- _Problem to work on_
For this exercise, output the line holding "b).groups.length = k.nGroups" and all subsequent lines of the entries below, unchanged, up to and including the last.

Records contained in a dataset
====

/-! ### Launches, service and pre-emption -/

/-- R27, R120, R132, R328 to R330, R353 to R361: kicks and ticks, fetching and checking a record, translations, placing a
launch cluster whose groups start afresh, and the releases and status with which blocks and grids end. Which releases a retiring block
and a grid make is log entry 42's, the slots that are open and what fits nowhere 44's, and the lines of a translation, and which launches
one that fails stops, with which status, 60's. -/
def Obligations.LaunchEvents : Prop :=
  (∀ (fn q ctx : Nat) (v : BitVec 32) (s : State), s.ctxOfFn fn = some ctx → q < (s.ctx ctx).field 36 9 0 →
    let x := (s.readQcb ctx q).queue ctx q
    x.enabled = true →
    let bad : Bool := decide (2 ^ x.log2 < (v - x.rd).toNat) || decide (2 ^ 31 ≤ (v - x.wr).toNat)
    (bad = true → ∃ t, exec (.kick fn q v) s = .next t ∧ t.queue ctx q = { x with err := true })
    ∧ (bad = false → x.slot.isSome = true ∨ x.pend = true →
        ∃ t, exec (.kick fn q v) s = .next t ∧ t.queue ctx q = { x with wr := v })
    ∧ (bad = false → x.slot = none → x.pend = false → ∃ u : State, exec (.kick fn q v) s = .next u.mapAll
        ∧ u.queue ctx q = { x with wr := v, pend := true, tpend := s.tick } ∧ u.groups = s.groups))
  ∧ (∀ s : State, exec .schedulingTick s = .next { s with tick := s.tick + 1 }.mapAll ∧ s.mapAll.tick = s.tick
      ∧ ∀ ctx c q, (s.queue c q).slot.isSome = true →
          ((s.mapQueues ctx).queue c q).rd = (s.queue c q).rd ∧ ((s.mapQueues ctx).queue c q).wr = (s.queue c q).wr)
  ∧ (∀ (ctx q : Nat) (bs : List MByte) (s : State),
    let x := s.queue ctx q
    let at_ := (x.base.toNat + 128 * (x.rd.toNat % 2 ^ x.log2)) % 2 ^ 64
    let y : Launch := { ctx := ctx, queue := q, index := x.rd.toNat, addr := BitVec.ofNat 64 at_
                        record := (List.range 16).map fun i => BitVec.ofNat 64 (mVal ((bs.drop (8 * i)).take 8)) }
    x.slot.isSome = true → x.enabled = true → x.err = false → x.rd ≠ x.wr → s.readVirtual ctx at_ 128 = some bs →
    ∃ (u t : State) (l : Nat), exec (.launchFetch ctx q) s = .next t ∧ s.launches.find? l = none ∧ u.queue ctx q = { x with rd := x.rd + 1 }
      ∧ u.launch l = y
      ∧ (recordOk y = true → t = (if (u.queue ctx q).drained then u.mapAll else u) ∧ t.launch l = y)
      ∧ (recordOk y = false → (t.launch l).status = 0x52
          ∧ ((u.queue ctx q).drained = false → t.queue ctx q = { x with rd := x.rd + 1 })))
  ∧ (∀ (l : Nat) (s : State), (s.launches.find? l).isSome = true → (s.launch l).st = .waiting →
    let x := s.launch l
    (s.waits l = .wait → exec (.launchWaitPoll l) s = .next (s.noteWaits x))
    ∧ (s.waits l = .met → ∃ t, exec (.launchWaitPoll l) s = .next t ∧
        match ((s.noteWaits x).noteObject x).checkObject x with
        | .ok (k, bank, dg) => (t.launch l).kernel = k ∧ (t.launch l).consts = bank ∧ (t.launch l).digest = dg
            ∧ ((t.launch l).st = .translating ∨ (t.launch l).st = .placing)
        | .error (c, _) => c ≠ ldNoObject → (t.launch l).status = c))
  ∧ (∀ (n : Nat) (x : Trans) (s : State), s.trans.find? n = some x →
    let stored (t : State) (y : Trans) : Prop :=
      ∃ ls slot, t.trans.find? n = some { y with lines := ls, slot := slot }
    let failed (t : State) : Prop := t.trans.find? n = none ∧ ∃ status ∈ [0x01, 0x40, 0x41, 0x42, 0x43, 0x44, 0x45],
      ∀ l, (s.launches.find? l).isSome = true → s.needsTrans l x = true → (t.launch l).status = status
    (∃ t, exec (.translationComplete n) s = .next t ∧ (∀ g, (t.group g).th = (s.group g).th)
      ∧ (x.asking = false → s.trdomReady x.dom = false → failed t)
      ∧ (x.asking = false → stored t { x with done := true, asking := false } ∨ failed t)
      ∧ (x.asking = true → stored t { x with done := true, asking := false } ∨ failed t
          ∨ t.trans.find? n = some { x with asking := false }))
    ∧ (∃ t, exec (.peerTranslationTimeout n) s = .next t ∧ t.trans.find? n = some { x with asking := false })
    ∧ (x.done = true → (s.domain x.dom).reopt < x.issued → ∃ t, exec (.reoptimise n) s = .next t
        ∧ stored t { x with generation := x.generation + 1, issued := 0 } ∧ ∀ g, (t.group g).th = (s.group g).th)
    ∧ (x.issued ≤ (s.domain x.dom).reopt → exec (.reoptimise n) s = .next s))
  ∧ (∀ (l : Nat) (s : State),
    let x := s.launch l
    let k := x.kernel
    let s1 := s.setLaunch l { x with began := true }
    x.toPlace = true → s.previousPlacing l = true → s.gangOpen x.ctx = true →
    (x.placed = 0 → s1.noFit l = true → ∃ t, exec (.blockPlace l) s = .next t ∧ (t.launch l).status = 0x50)
    ∧ ((x.placed = 0 → s1.noFit l = false) → k.cosched = false → 1 ≤ x.csize → x.placed * x.csize < x.nBlocks →
      (s1.placeNext l).isSome = true →
      ∃ t b, exec (.blockPlace l) s = .next t ∧ (t.launch l).placed = x.placed + 1
        ∧ ((t.launch l).st = .running ↔ x.nClusters ≤ x.placed + 1)
        ∧ s.blocks.find? b = none ∧ (t.block b).launch = l ∧ (t.block b).lin = x.placed * x.csize
        ∧ (t.block b).groups.length = k.nGroups
        ∧ ∀ g ∈ (t.block b).groups, s.groups.find? g = none ∧ (t.group g).block = b ∧ (t.group g).th.regs = {}
            ∧ (t.group g).th.stack = [] ∧ (t.group g).retired = false
            ∧ (t.group g).th.pc = 8 * ((k.entries[k.lentry]?).getD ⟨0, 0⟩).woff))
  ∧ (∀ (b : Nat) (s : State), (s.block b).st = .retiring → s.opsRunning b = false →
    let x := s.block b
    ((s.launch x.launch).aborted = true ∨ (∃ m, x.rel = some m ∧ s.relDone m = true) →
      ∃ t, exec (.blockRetire b) s = .next t ∧ (t.block b).st = .retired ∧ (t.block b).chans = [] ∧ (t.block b).tiles = [])
    ∧ (∀ g gs, (s.launch x.launch).aborted = false → x.rel = none → x.groups = g :: gs →
      ∃ t m r, exec (.blockRetire b) s = .next t ∧ (t.block b).rel = some m ∧ (t.block b).st = .retiring
        ∧ t.rels.find? m = some r ∧ r.scope = 3 ∧ r.mask = 6))
  ∧ ∀ (l : Nat) (s : State), s.gridRetired l = true →
    ((s.launch l).rels = none → ∃ t, exec (.gridComplete l) s = .next t ∧ (t.launch l).rels.isSome = true)
    ∧ ∀ ms, (s.launch l).rels = some ms → (∀ m ∈ ms, s.relDone m = true) →
      ∃ t, exec (.gridComplete l) s = .next t ∧ (t.launch l).status = (if (s.launch l).aborted then (s.launch l).status else 0)
        ∧ ((t.launch l).st = .finished ∨ (t.launch l).st = .signalling)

====

- _Written answer_
        ∧ (t.block b).groups.length = k.nGroups
        ∧ ∀ g ∈ (t.block b).groups, s.groups.find? g = none ∧ (t.group g).block = b ∧ (t.group g).th.regs = {}
            ∧ (t.group g).th.stack = [] ∧ (t.group g).retired = false
            ∧ (t.group g).th.pc = 8 * ((k.entries[k.lentry]?).getD ⟨0, 0⟩).woff))
  ∧ (∀ (b : Nat) (s : State), (s.block b).st = .retiring → s.opsRunning b = false →
    let x := s.block b
    ((s.launch x.launch).aborted = true ∨ (∃ m, x.rel = some m ∧ s.relDone m = true) →
      ∃ t, exec (.blockRetire b) s = .next t ∧ (t.block b).st = .retired ∧ (t.block b).chans = [] ∧ (t.block b).tiles = [])
    ∧ (∀ g gs, (s.launch x.launch).aborted = false → x.rel = none → x.groups = g :: gs →
      ∃ t m r, exec (.blockRetire b) s = .next t ∧ (t.block b).rel = some m ∧ (t.block b).st = .retiring
        ∧ t.rels.find? m = some r ∧ r.scope = 3 ∧ r.mask = 6))
  ∧ ∀ (l : Nat) (s : State), s.gridRetired l = true →
    ((s.launch l).rels = none → ∃ t, exec (.gridComplete l) s = .next t ∧ (t.launch l).rels.isSome = true)
    ∧ ∀ ms, (s.launch l).rels = some ms → (∀ m ∈ ms, s.relDone m = true) →
      ∃ t, exec (.gridComplete l) s = .next t ∧ (t.launch l).status = (if (s.launch l).aborted then (s.launch l).status else 0)
        ∧ ((t.launch l).st = .finished ∨ (t.launch l).st = .signalling)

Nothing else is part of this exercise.